Intraspinal lipomas are often associated with spinal dysraphic states (eg, spina bifida). As a result, attention may be drawn to the lumbar spine at birth because of associated cutaneous changes (hair tuft, acral pit) in otherwise asymptomatic patients. Intraspinal lipomas are typically classified based on their location in the spinal cord (22). Most spinal lipomas are located in the lumbosacral region and can be divided into two categories: those involving the conus medullaris and those involving the filum terminale. A third category of subpial lipomas is much rarer, likely have a different embryologic origin, and can be located throughout the spinal cord. Lipomas involving the filum terminale and conus medullaris can be asymptomatic incidental findings, or they may present with symptoms due to spinal cord tethering. These include urinary symptoms such as hyperactive bladder, frequent urinary tract infections, and incomplete voiding. Secondary orthopedic complications due to asymmetric muscle weakness is also common and results in scoliosis, club foot, and asymmetric leg length. Finally, lumbar pain is particularly prominent in older children and adults and presents in a patchy, nondermatomal pattern. Stretching that increases traction on the spinal cord and physical exertion typically exacerbates the pain.
Lipomas are usually slowly progressive over several years, although there are case reports of rapid growth over a short period of time. Most symptomatic lipomas occur in children and young adults during the first 4 decades of life, but they have been recorded in utero and in people as old as 93 years (33; 13).
A 35-year-old man presented with a 6-week history of unilateral intermittent throbbing headaches occasionally associated with vomiting. There was no history of migraine, but he had recently changed jobs and had not been sleeping well. He found that acetaminophen only partially relieved his headache. On neurologic examination, there were no abnormal findings.
CT brain scan revealed low density in the region of the posterior corpus callosum, suggestive of a lipoma. An MRI brain scan confirmed the presence of a corpus callosum lipoma.
The patient was prescribed propranolol as a migraine prophylaxis and advised to take analgesia for acute headache. The headaches settled within 1 week, and the propranolol was withdrawn after 3 months.
Lipomas are frequently an incidental finding. Posterior corpus callosal lipomas are best managed conservatively.

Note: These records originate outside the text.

theorem State.dropBound_eff (s : State) : Eff [.page 0x04, .brace, .hif] s (State.dropBound s) := by
  delta State.dropBound
  repeat'
    first
    | with_reducible assumption
    | (intro x; first | (refine Eff.cut x ?_ (fun hx => ?_); (on_goal 2 => try clear_value x); (on_goal 1 => unfold x)) | ((fail_if_success (have := fun a => x a)); clear_value x) | fail_if_success (fail_if_success clear_value x))
    | lift_lets -underBinder | with_reducible apply Eff.refl
    | with_reducible apply Eff.trans ?_ (State.onlyIf_eff _ _ _ ?_)
    | ((with_reducible apply Eff.step (State.hifClose_eff ..)); rfl)
    | ((with_reducible apply Eff.step (State.modBrace_eff ..)); rfl) | exact fun _ h => h | exact fun h => h
    | exact fun _ h => ⟨h, Nat.le_refl _⟩ | exact fun h => ⟨h, Nat.le_refl _⟩ | with_reducible apply Eff.ite
    | intro x | split

theorem State.noteStale_eff (s old : State) : Eff [.page 0x3C] s (State.noteStale s old) := by
  delta State.noteStale
  repeat'
    first
    | with_reducible assumption
    | (intro x; first | (refine Eff.cut x ?_ (fun hx => ?_); (on_goal 2 => try clear_value x); (on_goal 1 => unfold x)) | ((fail_if_success (have := fun a => x a)); clear_value x) | fail_if_success (fail_if_success clear_value x))
    | lift_lets -underBinder | with_reducible apply Eff.refl
    | with_reducible apply Eff.trans ?_ (State.onlyIf_eff _ _ _ ?_)
    | ((with_reducible apply Eff.step (State.pevt_eff ..)); rfl) | exact fun _ h => h | exact fun h => h
    | exact fun _ h => ⟨h, Nat.le_refl _⟩ | exact fun h => ⟨h, Nat.le_refl _⟩ | with_reducible apply Eff.ite
    | intro x | split

theorem State.invalidate_eff (s : State) (n : Nat) : Eff [.page 0x04, .page 0x3C, .page 0x40, .evr, .keys, .brace,
    .hif] s (State.invalidate s n) := by
  delta State.invalidate
  repeat'
    first
    | with_reducible assumption
    | (intro x; first | (refine Eff.cut x ?_ (fun hx => ?_); (on_goal 2 => try clear_value x); (on_goal 1 => unfold x)) | ((fail_if_success (have := fun a => x a)); clear_value x) | fail_if_success (fail_if_success clear_value x))
    | lift_lets -underBinder | with_reducible apply Eff.refl
    | ((with_reducible apply Eff.step (State.modSlot_eff ..)); rfl)
    | ((with_reducible apply Eff.step (State.keysChanged_eff ..)); rfl)
    | ((with_reducible apply Eff.step (State.pevt_eff ..)); rfl)
    | ((with_reducible apply Eff.step (State.noteStale_eff ..)); rfl)
    | ((with_reducible apply Eff.step (State.log_eff ..)); rfl)
    | ((with_reducible apply Eff.step (State.dropBound_eff ..)); rfl) | exact fun _ h => h | exact fun h => h
    | exact fun _ h => ⟨h, Nat.le_refl _⟩ | exact fun h => ⟨h, Nat.le_refl _⟩ | with_reducible apply Eff.ite
    | intro x | split

theorem State.keysReset_eff (s : State) : Eff [.keys] s (State.keysReset s) := by
  delta State.keysReset
  repeat'
    first
    | with_reducible assumption
    | (intro x; first | (refine Eff.cut x ?_ (fun hx => ?_); (on_goal 2 => try clear_value x); (on_goal 1 => unfold x)) | ((fail_if_success (have := fun a => x a)); clear_value x) | fail_if_success (fail_if_success clear_value x))
    | lift_lets -underBinder | with_reducible apply Eff.refl
    | ((with_reducible apply Eff.step (State.modKeys_eff ..)); rfl) | exact fun _ h => h | exact fun h => h
    | exact fun _ h => ⟨h, Nat.le_refl _⟩ | exact fun h => ⟨h, Nat.le_refl _⟩ | with_reducible apply Eff.ite
    | intro x | split

theorem State.keysLoad_eff (s : State) : Eff [.page 0x3C, .page 0x40, .evr, .keys] s (State.keysLoad s) := by
  delta State.keysLoad
  repeat'
    first
    | with_reducible assumption
    | (intro x; first | (refine Eff.cut x ?_ (fun hx => ?_); (on_goal 2 => try clear_value x); (on_goal 1 => unfold x)) | ((fail_if_success (have := fun a => x a)); clear_value x) | fail_if_success (fail_if_success clear_value x))
    | lift_lets -underBinder | with_reducible apply Eff.refl
    | ((with_reducible apply Eff.step (State.modKeys_eff ..)); rfl)
    | ((with_reducible apply Eff.step (State.pevt_eff ..)); rfl)
    | ((with_reducible apply Eff.step (State.log_eff ..)); rfl) | exact fun _ h => h | exact fun h => h
    | exact fun _ h => ⟨h, Nat.le_refl _⟩ | exact fun h => ⟨h, Nat.le_refl _⟩ | with_reducible apply Eff.ite
    | intro x | split

theorem execKeyBackingWrite_eff (r : Retry) (s : State) : EffOut [.page 0x3C, .page 0x40, .fresh, .nor, .evr, .keys] s
    (execKeyBackingWrite r s) := by
  delta execKeyBackingWrite
  repeat'
    first
    | (intro x; refine EffOut.cut x ?_ (fun hx => ?_); (on_goal 2 => try clear_value x); (on_goal 1 => unfold x))
    | with_reducible apply EffOut.next (Eff.refl _ _) | with_reducible apply EffOut.next | with_reducible assumption
    | (intro x; first | (refine Eff.cut x ?_ (fun hx => ?_); (on_goal 2 => try clear_value x); (on_goal 1 => unfold x)) | ((fail_if_success (have := fun a => x a)); clear_value x) | fail_if_success (fail_if_success clear_value x))
    | lift_lets -underBinder | with_reducible apply Eff.refl
    | ((with_reducible apply Eff.step (State.modKeys_eff ..)); rfl)
    | ((with_reducible apply Eff.step (State.logRetry_eff ..)); rfl)
    | ((with_reducible apply Eff.snd ‹_› (State.draw_eff ..)); rfl)
    | ((with_reducible apply Eff.step (State.draw_eff ..)); rfl)
    | ((with_reducible apply Eff.step (State.pevt_eff ..)); rfl)
    | with_reducible apply Eff.trans ?_ (State.onlyIf_eff _ _ _ ?_)
    | ((with_reducible apply Eff.step (State.modNor_eff ..)); rfl) | exact fun _ h => h | exact fun h => h
    | exact fun _ h => ⟨h, Nat.le_refl _⟩ | exact fun h => ⟨h, Nat.le_refl _⟩ | with_reducible apply Eff.ite
    | intro x | split

theorem State.remask_eff (s : State) : Eff [.fresh, .keys] s (State.remask s) := by
  delta State.remask
  repeat'
    first
    | with_reducible assumption
    | (intro x; first | (refine Eff.cut x ?_ (fun hx => ?_); (on_goal 2 => try clear_value x); (on_goal 1 => unfold x)) | ((fail_if_success (have := fun a => x a)); clear_value x) | fail_if_success (fail_if_success clear_value x))
    | lift_lets -underBinder | with_reducible apply Eff.refl
    | ((with_reducible apply Eff.step (State.modKeys_eff ..)); rfl)
    | ((with_reducible apply Eff.snd ‹_› (State.draw_eff ..)); rfl)
    | ((with_reducible apply Eff.step (State.draw_eff ..)); rfl) | exact fun _ h => h | exact fun h => h
    | exact fun _ h => ⟨h, Nat.le_refl _⟩ | exact fun h => ⟨h, Nat.le_refl _⟩ | with_reducible apply Eff.ite
    | intro x | split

Most lipomas are congenital, and their etiology is unknown. In 1929, Verga proposed that intracranial lipomas derive from the embryologic meninx primitiva that gives rise to the meninges. It has also been suggested that lipomas arise from a mesenchymal derivative of the neural crest. The most likely explanation is that lipomas result from the abnormal persistence of the meninx primitiva and its subsequent maldifferentiation (65). This would account for why there is such a high association with other dysraphic states and why vessels can run through a lipoma. Macroscopically, lipomas appear as yellow, greasy, fatty tissue that can be well vascularized and is interspersed with fibrous tissue. The lipoma may be adherent to nerves or underlying brain or spinal cord (13). Microscopically, lipomas consist of adipocytes that appear histologically normal. A thick capsule of fibroconnective tissue may separate the lipoma from the brain, and several blood vessels and thin, delicate fibrous septa may course through the lipoma. Lipogenesis in lipomas is no different to that in normal fatty tissue (27).

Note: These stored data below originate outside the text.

-- ==== Sys2Proof/Laws/EffSessCmd.lean ====
section
/-!
SUPPORT. What each operation of `SessCmd.lean` does to the parts of the state and to the invariants of `Eff`.
-/
set_option linter.unusedTactic false
set_option linter.unreachableTactic false
set_option linter.unusedSimpArgs false

namespace Sys2Proof.Machine

theorem execMisrepTimeout_eff (n : Outlet) (s : State) : EffOut [.page 0x18, .page 0x40, .evr, .out, .v2g] s
    (execMisrepTimeout n s) := by
  delta execMisrepTimeout
  repeat'
    first
    | (intro x; refine EffOut.cut x ?_ (fun hx => ?_); (on_goal 2 => try clear_value x); (on_goal 1 => unfold x))
    | with_reducible apply EffOut.next (Eff.refl _ _) | with_reducible apply EffOut.next | with_reducible assumption
    | (intro x; first | (refine Eff.cut x ?_ (fun hx => ?_); (on_goal 2 => try clear_value x); (on_goal 1 => unfold x)) | ((fail_if_success (have := fun a => x a)); clear_value x) | fail_if_success (fail_if_success clear_value x))
    | lift_lets -underBinder | with_reducible apply Eff.refl
    | ((with_reducible apply Eff.step (State.misrep_eff ..)); rfl)
    | ((with_reducible apply Eff.step (State.sessStop_eff ..)); rfl) | exact fun _ h => h | exact fun h => h
    | exact fun _ h => ⟨h, Nat.le_refl _⟩ | exact fun h => ⟨h, Nat.le_refl _⟩ | with_reducible apply Eff.ite
    | intro x | split

theorem execFailedResponseClose_eff (n : Outlet) (s : State) : EffOut [.regs, .evr, .pack, .ctxMem, .out, .v2g, .cryp]
    s (execFailedResponseClose n s) := by
  delta execFailedResponseClose
  repeat'
    first
    | (intro x; refine EffOut.cut x ?_ (fun hx => ?_); (on_goal 2 => try clear_value x); (on_goal 1 => unfold x))
    | with_reducible apply EffOut.next (Eff.refl _ _) | with_reducible apply EffOut.next | with_reducible assumption
    | (intro x; first | (refine Eff.cut x ?_ (fun hx => ?_); (on_goal 2 => try clear_value x); (on_goal 1 => unfold x)) | ((fail_if_success (have := fun a => x a)); clear_value x) | fail_if_success (fail_if_success clear_value x))
    | lift_lets -underBinder | with_reducible apply Eff.refl
    | ((with_reducible apply Eff.step (State.sessEnded_eff ..)); rfl) | exact fun _ h => h | exact fun h => h
    | exact fun _ h => ⟨h, Nat.le_refl _⟩ | exact fun h => ⟨h, Nat.le_refl _⟩ | with_reducible apply Eff.ite
    | intro x | split

theorem execSetupto_eff (n : Outlet) (s : State) : EffOut [.regs, .evr, .pack, .ctxMem, .out, .v2g, .cryp] s
    (execSetupto n s) := by
  delta execSetupto
  repeat'
    first
    | (intro x; refine EffOut.cut x ?_ (fun hx => ?_); (on_goal 2 => try clear_value x); (on_goal 1 => unfold x))
    | with_reducible apply EffOut.next (Eff.refl _ _) | with_reducible apply EffOut.next | with_reducible assumption
    | (intro x; first | (refine Eff.cut x ?_ (fun hx => ?_); (on_goal 2 => try clear_value x); (on_goal 1 => unfold x)) | ((fail_if_success (have := fun a => x a)); clear_value x) | fail_if_success (fail_if_success clear_value x))
    | lift_lets -underBinder | with_reducible apply Eff.refl
    | ((with_reducible apply Eff.step (State.sessEnd_eff ..)); rfl) | exact fun _ h => h | exact fun h => h
    | exact fun _ h => ⟨h, Nat.le_refl _⟩ | exact fun h => ⟨h, Nat.le_refl _⟩ | with_reducible apply Eff.ite
    | intro x | split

Many classification schemes exist for lipomas of the spinal canal. One clinically important way to divide these is by their location in the spinal cord into lipomas of the conus medullaris and of the filum terminale (22). Conus medullaris lipomas are more common and are associated with dysraphic states and overlaying cutaneous stigmata. These are thought to arise as a result of premature separation of the neural tube from the ectoderm. The resulting opening allows for entry of mesenchymal cells, which ultimately gives rise to lipomatous tissue (46; 22). Filum terminale lipomas are less commonly associated with cutaneous stigmata and may present with tethered cord syndrome. Their pathogenesis is not well understood.
As intracranial and intraspinal lipomas are rare, their true incidence and prevalence are unknown. Two autopsy series from 1944 and 1974 report lipomas in 4 of 5000 (0.08%) and 9 of 1956 (0.46%) brain autopsies, though autopsy selection criteria were not clear. Among 3200 patients with brain tumors studied by CT, Kazner and colleagues counted only 11 lipoma cases (0.34%) (33). A survey of 319 cases of primary intracranial tumors in children counted no cases of lipoma (54). This study also reported two lipomas in 21 spine tumor cases. Cerebellopontine angle lipomas account for up to 1% of cerebellopontine angle tumors (43). Intraspinal lipomas are also often discovered in asymptomatic patients but are found more much more frequently than their intracranial counterparts (37). Lipomas of the filum terminale are found in 4% to 6% of cases in postmortem series. Among patients undergoing spinal MRI for unrelated reasons, lipomas are incidentally discovered in about 4% of cases (51). Steroids are associated with development of extra-CNS lipomas. It is unclear if they are associated with an increased risk of CNS lipomas, although at least one case has suggested it (26). If steroids do contribute to the risk, it is likely very low.
There are no known methods to prevent the development of lipomas.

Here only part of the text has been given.